Clang build of PostgreSQL

Hi,

I apologise in advance if it is inappropriate to post a query like
this to a dev list, but I found no reasonable alternative.

I work on the PostgreSQL project, and was present at Chris Lattner's
talk on Clang/LLVM at FOSDEM earlier in the year. At that talk,
Postgres was specifically cited as an example of a medium sized C
program that had seen large improvements in compile times when built
with Clang. Here are his slides:

http://www.scribd.com/doc/48921683/LLVM-Clang-Advancing-Compiler-Technology

I would really like to be able to reproduce some of Chris's work here,
to demonstrate to the PostgreSQL community.

Here is an example of arguments given to Clang (and gcc) by PG's build system:

/home/peter/build/Release/bin/clang -O2 -Wall -Wmissing-prototypes
-Wpointer-arith -Wdeclaration-after-statement -Wendif-labels
-Wformat-security -fno-strict-aliasing -fwrapv -I../../../src/include
-D_GNU_SOURCE -c -o pg_db_role_setting.o pg_db_role_setting.c

At present, when I build Postgres using gcc (specifically, Fedora's
build of gcc 4.6), I see a build time of 2 minutes 1 second. For
Clang, built today from SVN tip, I see a build time of 3m23s. Clang
has been built with --enable-optimized and --disable-assertions in an
attempt to be objective.

A small number of TUs, particularly gram.c, seem to be real
bottlenecks for Clang.

Any advice on improving build times with Clang would be appreciated.

Thanks

Hi,

I apologise in advance if it is inappropriate to post a query like
this to a dev list, but I found no reasonable alternative.

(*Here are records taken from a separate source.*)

-- ==== Sys2Proof/Machine/Mmu.lean ====
section
/-! DEFINITION. The meanings of the page engine's, the scheduler's and the memory code's commands (chapter 10), DMA
apart. -/

namespace Sys2Proof.Machine
open Sys2Proof

/-! ### Misses and fetches (R337, R343, R350) -/

/-- The level-1 table of slot `n` of core `c`: TTB of its TCB (R341). -/
def State.slotTtb (s : State) (c : CoreId) (n : Nat) : Nat := s.memLe (s.tcbAt c n + 0x34) 4 / 1024 * 1024

/-- The table of ASID `asid` of core `c`: none where the kernel's is not enabled (R336). -/
def State.tableOf (s : State) (c : CoreId) (asid : Nat) : Option Nat :=
  if asid = 8 then
    if s.flag (MMU_KTTBc_EN (coreNum c)) then some (1024 * s.fld (MMU_KTTBc_L1 (coreNum c))) else none
  else some (s.slotTtb c asid)

/-- The ASID that the bank in use of a core translates under; none for a task bank without a slot. -/
def State.asidOf (s : State) (c : CoreId) : Option Nat :=
  if (s.core c).bankNo = 0 then (s.tasksOf c).cur else some 8

/-- The bytes a channel holds (R350). -/
def State.dmaHeld (s : State) (ch : Nat) : List Byte := tblGet [] s.dma.held ch

/-- Address of the source side: an incrementing one moves with the bytes. -/
def State.dmaSrc (s : State) (ch : Nat) : Nat :=
  let a := (s.rd (DMA_CHnSRC ch)).toNat
  if s.flag (DMA_CHnCFG_SRCINC ch) then (a + s.fld (DMA_CHnDONE_DONE ch) + (s.dmaHeld ch).length) % 2 ^ 32 else a

/-- Channel `ch` waits for a page (R350). -/
def State.dmaWaitPage (s : State) (ch pte : Nat) : State :=
  let s := s.wantPage pte false
  ({ s with dma := { s.dma with wait := tblIns s.dma.wait ch pte } } : State).setFld (DMA_CHnSTAT_STATE ch) 2

/-- A core's translation of `va` finds TYPE 1 (R347): the slot parks, the kernel bank stalls, the fast bank takes FATAL. -/
def State.coreMiss (s : State) (c : CoreId) (va pte : Nat) : State :=
  match (s.core c).bankNo with
  | 0 => (s.wantPage pte false).park c va pte
  | 1 => s.wantPage pte true
  | _ => s.coreFatal c (s.core c).pc 0

/-- PAGE_MISS (R337, R347): core `c`, or channel `ch`, translates `va`. -/
def execPageMiss (r : Requester) (va : Nat) (s : State) : Res :=
  match r with
  | .core c =>
    if (s.core c).st != .run || !s.clocked then .next s
    else match s.asidOf c with
      | none => .next s
      | some a => match s.tableOf c a with
        | none => .next s
        | some l1 =>
          match (s.translate (coreNum c) a l1 (a != 8) .load (fun _ => none) va).1 with
          | .miss pte => .next ((s.advanceTo (s.core c).ready).coreMiss c va pte)
          | _ => .next s
  | .dma ch =>
    if 16 ≤ ch || s.fld (DMA_CHnSTAT_STATE ch) ≠ 1 then .next s
    else match (s.translate 4 ch (1024 * s.fld (DMA_CHnTTB_L1 ch)) false .load (fun _ => none) va).1 with
      | .miss pte => .next (s.dmaWaitPage ch pte)
      | _ => .next s
  | .debug => .next s

/-- Does channel `ch` wait for the page at `pte` on its destination side? Bytes held, or a source side that does not miss on it, say so. -/
def State.dmaWaitsDst (s : State) (ch pte : Nat) : Bool :=
  !(s.dmaHeld ch).isEmpty || !(s.flag (DMA_CHnCFG_SRCV ch)) ||
    (s.translate 4 ch (1024 * s.fld (DMA_CHnTTB_L1 ch)) false .load (s.dmaColumn ch) (s.dmaSrc ch)).1 != .miss pte

/-- Channels that wait for a page run again (R350), or fault where it could not be read. -/
def State.dmaResume (s : State) (pte : Nat) (ok : Bool) : State :=
  (s.dma.wait.filter (fun e => e.2 == pte)).foldl (fun (s : State) e =>
    let dst := s.dmaWaitsDst e.1 pte
    let s : State := { s with dma := { s.dma with wait := tblDel s.dma.wait e.1 } }
    if ok then s.setFld (DMA_CHnSTAT_STATE e.1) 1
    else (((s.setFld (DMA_CHnSTAT_STATE e.1) 4).setFld (DMA_CHnSTAT_STATUS e.1) Code.MEM_UNCORR).setBool
      (DMA_CHnSTAT_SIDE e.1) dst).set1 (DMA_IRQ_FAULT.bit e.1)) s

/-- A fetch ends. -/
def State.fetchEnd (s : State) (pte : Nat) : State :=
  { s with mmu := { s.mmu with fetches := s.mmu.fetches.filter (fun f => f.pte != pte) } }

/-- A fetch fails: the page could not be read, or its tag failed, `cause` 6 (R340, R352). -/
def State.fetchFail (s : State) (f : PageFetch) (n cause : Nat) : State :=
  let s := s.fetchEnd f.pte
  let s := ((s.inc MMU_ECCSTAT_UNCORR).setFld MMU_ECCADDR_LINE (frameBase n / 16)).set1 MMU_IRQ_UNCORR
  let s := s.logPut 22 Code.MEM_UNCORR 0 (frameBase n)
  let s := if cause = 6 then s.set1 MMU_IRQ_BADTAG else s
  let waits := allCores.foldl (fun k c => k + (s.waiters c f.pte).length) 0
  let k := waits + (if f.kern then 1 else 0)
  let s : State := { s with mmu := { s.mmu with failed := s.mmu.failed ++ List.replicate k (f.pte, cause) } }
  (s.resumeSlots f.pte).dmaResume f.pte false

/-- A fetched page becomes resident in frame `n` (R337). -/
def State.fetchOk (s : State) (f : PageFetch) (n : Nat) (b : List Byte) : State :=
  let s := ((s.fetchEnd f.pte).memPut (frameBase n) b).cureRange (frameBase n) 4096
  let s := s.pteWr f.pte (pteMake (s.pteRd f.pte) n 2 f.zero false false)
  let s : State := { s with mmu := { s.mmu with frames := tblIns s.mmu.frames n ⟨f.pte, f.bidx⟩ } }
  (s.resumeSlots f.pte).dmaResume f.pte true

/-- Is the backing page of a fetch resident through another PTE by now (R335)? Nothing is fetched, and who waits finds the alias. -/
def State.fetchAliased (s : State) (f : PageFetch) : Bool := s.mmu.frames.any (fun e => e.2.bidx == f.bidx && e.2.pte != f.pte)

/-- The frame of a fetch, or a free one now. -/
def State.fetchFrame (s : State) (f : PageFetch) : Option Nat × State :=
  match f.frame with
  | some n => (some n, s)
  | none => s.takeFrame

/-- PAGE_FETCH_DONE (R335, R337, R340, R436, R457): the fetch for the PTE at `pte` ends; `corr` and `retry` are what the NAND read
needed, `retry` 8 where it was uncorrectable. -/
def execPageFetchDone (pte corr retry : Nat) (s : State) : Res :=
  match s.mmu.fetches.find? (fun f => f.pte == pte) with
  | none => .next s
  | some f =>
    if s.fetchAliased f then .next (((s.fetchEnd pte).resumeSlots pte).dmaResume pte true)
    else match s.fetchFrame f with
    | (none, _) => .next s
    | (some n, s1) =>
      if f.zero then .next (s1.fetchOk f n (zeros 4096))
      else if !s1.dieReleased || s1.pager.flushing || !s1.aesRuns then .next s
      else
        let row := tblGet 0 s1.nand.rowsPage f.bidx
        let s1 := if 7 < retry then s1.readUncorr else s1.readCorrected row corr retry
        match tblFind s1.mmu.store f.bidx with
        | none => .next (s1.fetchFail f n 6)
        | some p =>
          if 7 < retry then .next (s1.fetchFail f n 0)
          else
            let t := s1.pageTag p.bytes f.bidx
            if t.1 == p.tag then .next (t.2.fetchOk f n p.bytes) else .next (t.2.fetchFail f n 6)

/-! ### Write-backs (R338) -/

/-- CLOCK_SWEEP (R338): with fewer than FREEMIN frames free the clock chooses a victim. -/
def execClockSweep (s : State) : Res :=
  if s.fld MMU_POOL_FREEMIN ≤ s.freeFrames.length then .next s
  else match sweepOver (s.clockOrder ++ s.clockOrder) s with
    | (none, s) => .next s
    | (some (n, f), s) =>
      let s : State := { s with mmu := { s.mmu with hand := n + 1 } }
      if s.frameDirty f && !s.pageWritable then .next s else .next (s.pageOut n f)

/-- PAGE_WRITEBACK_DONE (R338, R340, R457): the page of frame `n` is in PAGE with a new tag; its frame is free. -/
def execPageWritebackDone (n : Nat) (die : DieEnd) (s : State) : Res :=
  match tblFind s.mmu.writebacks n with
  | none => .next s
  | some f =>
    if !s.dieReleased || s.pager.flushing || !s.aesRuns then .next s
    else
      let b := s.memBytes (frameBase n) 4096
      let t := s.pageTag b f.bidx
      let s := (t.2.hwDie .page die).hwProgram .page f.bidx
      let s : State := { s with mmu := { s.mmu with store := tblIns s.mmu.store f.bidx ⟨b, t.1⟩,
                                                    writebacks := tblDel s.mmu.writebacks n } }
      .next ((s.dropFrame n).evictEnd f.pte Code.OK)

/-! ### Page commands (R357) -/

/-- A page command ends at once. -/
def State.pcmdEnd (s : State) (status : Nat) : State := (s.setFld MMU_PCMD_STATUS status).clr MMU_PCMD_BUSY

/-- The PTE of MMU_PADDR's page in the table of (core, ASID). -/
def State.pcmdPte (s : State) (c : CoreId) (asid : Nat) : Option Nat :=
  match s.tableOf c asid with
  | none => none
  | some l1 => match s.walk l1 (4096 * s.fld MMU_PADDR_VPN) with
    | .ok a => some a
    | _ => none

/-- The resident frame of a PTE. -/
def State.frameOf (s : State) (pte : Nat) : Option (Nat × PoolFrame) := s.mmu.frames.find? (fun e => e.2.pte == pte)

/-- May MMU_PCMD be written (R357)? -/
def State.pcmdBad (s : State) (asid : Nat) : Bool := s.flag MMU_PCMD_BUSY || decide (8 < asid)

/-- EVICT. -/
def State.pageEvict (s : State) (c : CoreId) (asid : Nat) : State :=
  match (s.pcmdPte c asid).bind s.frameOf with
  | none => s.pcmdEnd Code.DMA_ABSENT
  | some (n, f) =>
    let s : State := { s with mmu := { s.mmu with pins := s.mmu.pins.filter (fun p => p != f.pte) } }
    if tblHas s.mmu.writebacks n || s.frameDirty f then
      if !(tblHas s.mmu.writebacks n) && !s.pageWritable then s.pcmdEnd Code.STORE_READONLY
      else
        let s := if tblHas s.mmu.writebacks n then s else s.pageOut n f
        ({ s with mmu := { s.mmu with evict := some f.pte } } : State).set1 MMU_PCMD_BUSY
    else (s.dropFrame n).pcmdEnd Code.OK

/-- PIN. -/
def State.pagePin (s : State) (c : CoreId) (asid : Nat) : State :=
  match (s.pcmdPte c asid).bind s.frameOf with
  | none => s.pcmdEnd Code.DMA_ABSENT
  | some (_, f) =>
    ({ s with mmu := { s.mmu with pins := if s.mmu.pins.contains f.pte then s.mmu.pins else s.mmu.pins ++ [f.pte] } } :
      State).pcmdEnd Code.OK

/-- UNPIN. -/
def State.pageUnpin (s : State) (c : CoreId) (asid : Nat) : State :=
  match s.pcmdPte c asid with
  | none => s.pcmdEnd Code.DMA_ABSENT
  | some a => ({ s with mmu := { s.mmu with pins := s.mmu.pins.filter (fun p => p != a) } } : State).pcmdEnd Code.OK

/-- TLBINV: all entries of every TLB. -/
def State.tlbInv (s : State) : State := ({ s with mmu := { s.mmu with tlb := [] } } : State).pcmdEnd Code.OK

/-- A write of MMU_PCMD. -/
def State.pcmdWrite (s : State) (v : Word) : State :=
  let c := coreOf (bitsOf v.toNat 9 8)
  let asid := bitsOf v.toNat 7 4
  if s.pcmdBad asid then s.discard baseMMU
  else match bitsOf v.toNat 2 0 with
    | 1 => s.pageEvict c asid
    | 2 => s.pagePin c asid
    | 3 => s.pageUnpin c asid
    | 4 => s.tlbInv
    | _ => s.discard baseMMU

/-- PAGE_EVICT (R338, R357). -/
def execPageEvict (c : CoreId) (asid : Nat) (s : State) : Res :=
  .next (if s.pcmdBad asid then s.discard baseMMU else s.pageEvict c asid)

/-- PAGE_PIN (R338, R357). -/
def execPagePin (c : CoreId) (asid : Nat) (s : State) : Res :=
  .next (if s.pcmdBad asid then s.discard baseMMU else s.pagePin c asid)

/-- PAGE_UNPIN (R338, R357). -/
def execPageUnpin (c : CoreId) (asid : Nat) (s : State) : Res :=
  .next (if s.pcmdBad asid then s.discard baseMMU else s.pageUnpin c asid)

/-- TLBINV (R336, R357). -/
def execTlbinv (s : State) : Res := .next (if s.pcmdBad 0 then s.discard baseMMU else s.tlbInv)

/-- MMU_CNTCLR (R357). -/
def State.mmuCntclr (s : State) : State :=
  (List.range 4).foldl (fun (s : State) n => s.wr (MMU_TSWc n) 0) (s.wr MMU_ECCSTAT 0)

def execMmuCntclr (s : State) : Res := .next s.mmuCntclr

/-- A write of MMU_POOL (R332, R357). -/
def State.poolWrite (s : State) (v : Word) : State :=
  let first := bitsOf v.toNat 9 0
  let fm := bitsOf v.toNat 25 16
  if !s.mmu.frames.isEmpty || !s.mmu.fetches.isEmpty || 1008 < first || fm = 0 || 255 < fm then s.discard baseMMU
  else s.plainWrite MMU_POOL v

/-- A write of MMU_TCBc (R341, R357). -/
def State.tcbWrite (s : State) (c : CoreId) (v : Word) : State :=
  let base := v.toNat / 2048 * 2048
  if !(s.tableMem base 2048) || ((s.tasksOf c).slots.any (fun e => e.2.st != slotEmpty)) then s.discard baseMMU
  else s.plainWrite (MMU_TCBc (coreNum c)) v

/-! ### Task slots (R343, R344) -/

/-- TASK_START, TASK_STOP, TASK_SLEEP, TASK_WAKE, TASK_PRIO and TASK_FREE (R343): `r` writes MMU_TCMDc. -/
def execTaskStart (r : Requester) (c : CoreId) (n prio : Nat) (s : State) : Res := .next (s.tcmdWrite r c 1 n prio)
def execTaskStop (r : Requester) (c : CoreId) (n : Nat) (s : State) : Res := .next (s.tcmdWrite r c 2 n 0)
def execTaskSleep (r : Requester) (c : CoreId) (n : Nat) (s : State) : Res := .next (s.tcmdWrite r c 3 n 0)
def execTaskWake (r : Requester) (c : CoreId) (n : Nat) (s : State) : Res := .next (s.tcmdWrite r c 4 n 0)
def execTaskPrio (r : Requester) (c : CoreId) (n prio : Nat) (s : State) : Res := .next (s.tcmdWrite r c 5 n prio)
def execTaskFree (r : Requester) (c : CoreId) (n : Nat) (s : State) : Res := .next (s.tcmdWrite r c 6 n 0)

/-- Does core `c` execute in its task bank? -/
def State.inTask (s : State) (c : CoreId) : Bool :=
  let x := s.core c
  x.st == .run && x.bankNo == 0 && !x.dbgHalt && s.clocked

/-- TASK_SWITCH (R344): at a boundary in the task bank a more important slot takes over. -/
def execTaskSwitch (c : CoreId) (s : State) : Res :=
  if s.inTask c && s.preempts c then .next ((s.advanceTo (s.core c).ready).switchTo c slotReady) else .next s

/-- QUANTUM_EXPIRE (R344): the running slot has run QUANT cycles, and another of its priority is READY. -/
def execQuantumExpire (c : CoreId) (s : State) : Res :=
  let t := s.tasksOf c
  match t.cur with
  | none => .next s
  | some n =>
    let at_ := (t.slot n).since + s.fld (MMU_TQUANTc_QUANT (coreNum c))
    if s.inTask c && s.quantumDue c at_ then
      .next ((s.advanceTo (max at_ (s.core c).ready)).switchTo c slotReady)
    else .next s

/-! ### The symbol code (R352–R354) -/

/-- Does the code guard `a`: SRAM and eDRAM? -/
def eccMem (a : Nat) : Bool :=
  match regionOf a with
  | .tcm _ | .sram | .landing | .kcPriv | .plan | .edir | .ehot => true
  | _ => false

/-- ECC_CORRECTED (R352): a read of the line of `a` was corrected; `lasting` where the reread shows an error again. -/
def execEccCorrected (a : Nat) (lasting : Bool) (s : State) : Res :=
  if eccMem a && !(s.poisoned a) then .next (s.corrected a lasting) else .next s

/-- The lines the scrubber reads, in address order. -/
def scrubAddr (i : Nat) : Nat :=
  let a := 16 * i
  if a < 0x100000 then 0x10000000 + a
  else if a < 0x500000 then 0x20000000 + (a - 0x100000)
  else if a < 0x5c0000 then 0x20400000 + (a - 0x500000)
  else if a < 0x600000 then 0x20500000 + (a - 0x5c0000)
  else 0x30000000 + (a - 0x600000)

/-- Lines of SRAM and eDRAM: 14 MiB. -/
def scrubLines : Nat := 0xe0000

/-- The clean resident page that `a` lies in. -/
def State.cleanPage (s : State) (a : Nat) : Option Nat :=
  match s.poolFrameOf a with
  | none => none
  | some n => match tblFind s.mmu.frames n with
    | some f => if s.frameDirty f then none else some n
    | none => none

/-- What a read of the next line shows. -/
inductive ScrubRead where
  | clean | transient | lasting | uncorr
  deriving DecidableEq, Repr

/-- SCRUB_READ (R354): the scrubber reads its next line; a poisoned one is uncorrectable. -/
def execScrubRead (outcome : Nat) (s : State) : Res :=
  if !(s.flag MMU_SCRUB_EN && s.clocked) then .next s
  else
    let a := scrubAddr s.mmu.scrub
    let s : State := { s with mmu := { s.mmu with scrub := (s.mmu.scrub + 1) % scrubLines } }
    match (if s.poisoned a then ScrubRead.uncorr else match outcome with
      | 0 => .clean
      | 1 => .transient
      | 2 => .lasting
      | _ => .uncorr) with
    | .clean => .next s
    | .transient => .next (s.corrected a false)
    | .lasting => .next (s.corrected a true)
    | .uncorr => match s.cleanPage a with
      | some n => .next ((s.uncorrRead a).dropFrame n |>.cureLine a)
      | none => .next (s.uncorrRead a)

end Sys2Proof.Machine
end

I work on the PostgreSQL project, and was present at Chris Lattner's
talk on Clang/LLVM at FOSDEM earlier in the year. At that talk,
Postgres was specifically cited as an example of a medium sized C
program that had seen large improvements in compile times when built
with Clang. Here are his slides:

http://www.scribd.com/doc/48921683/LLVM-Clang-Advancing-Compiler-Technology

I would really like to be able to reproduce some of Chris's work here,
to demonstrate to the PostgreSQL community.

Here is an example of arguments given to Clang (and gcc) by PG's build system:

/home/peter/build/Release/bin/clang -O2 -Wall -Wmissing-prototypes
-Wpointer-arith -Wdeclaration-after-statement -Wendif-labels
-Wformat-security -fno-strict-aliasing -fwrapv -I../../../src/include
-D_GNU_SOURCE -c -o pg_db_role_setting.o pg_db_role_setting.c

At present, when I build Postgres using gcc (specifically, Fedora's
build of gcc 4.6), I see a build time of 2 minutes 1 second. For
Clang, built today from SVN tip, I see a build time of 3m23s. Clang
has been built with --enable-optimized and --disable-assertions in an
attempt to be objective.

It's worth noting that the graph from the presentation you're pointing
to is at -O0.

A small number of TUs, particularly gram.c, seem to be real
bottlenecks for Clang.

Any advice on improving build times with Clang would be appreciated.

We generally find that the LLVM optimizers are faster than the gcc
ones... but if there's a specific file that's taking longer than you
expect to compile, please file a bug at http://llvm.org/bugs/ with
preprocessed source.

-Eli

Those numbers are for gcc 4.2, and probably Apple's fork thereof. One would assume the gcc folks have made improvements in 4.6, which you used.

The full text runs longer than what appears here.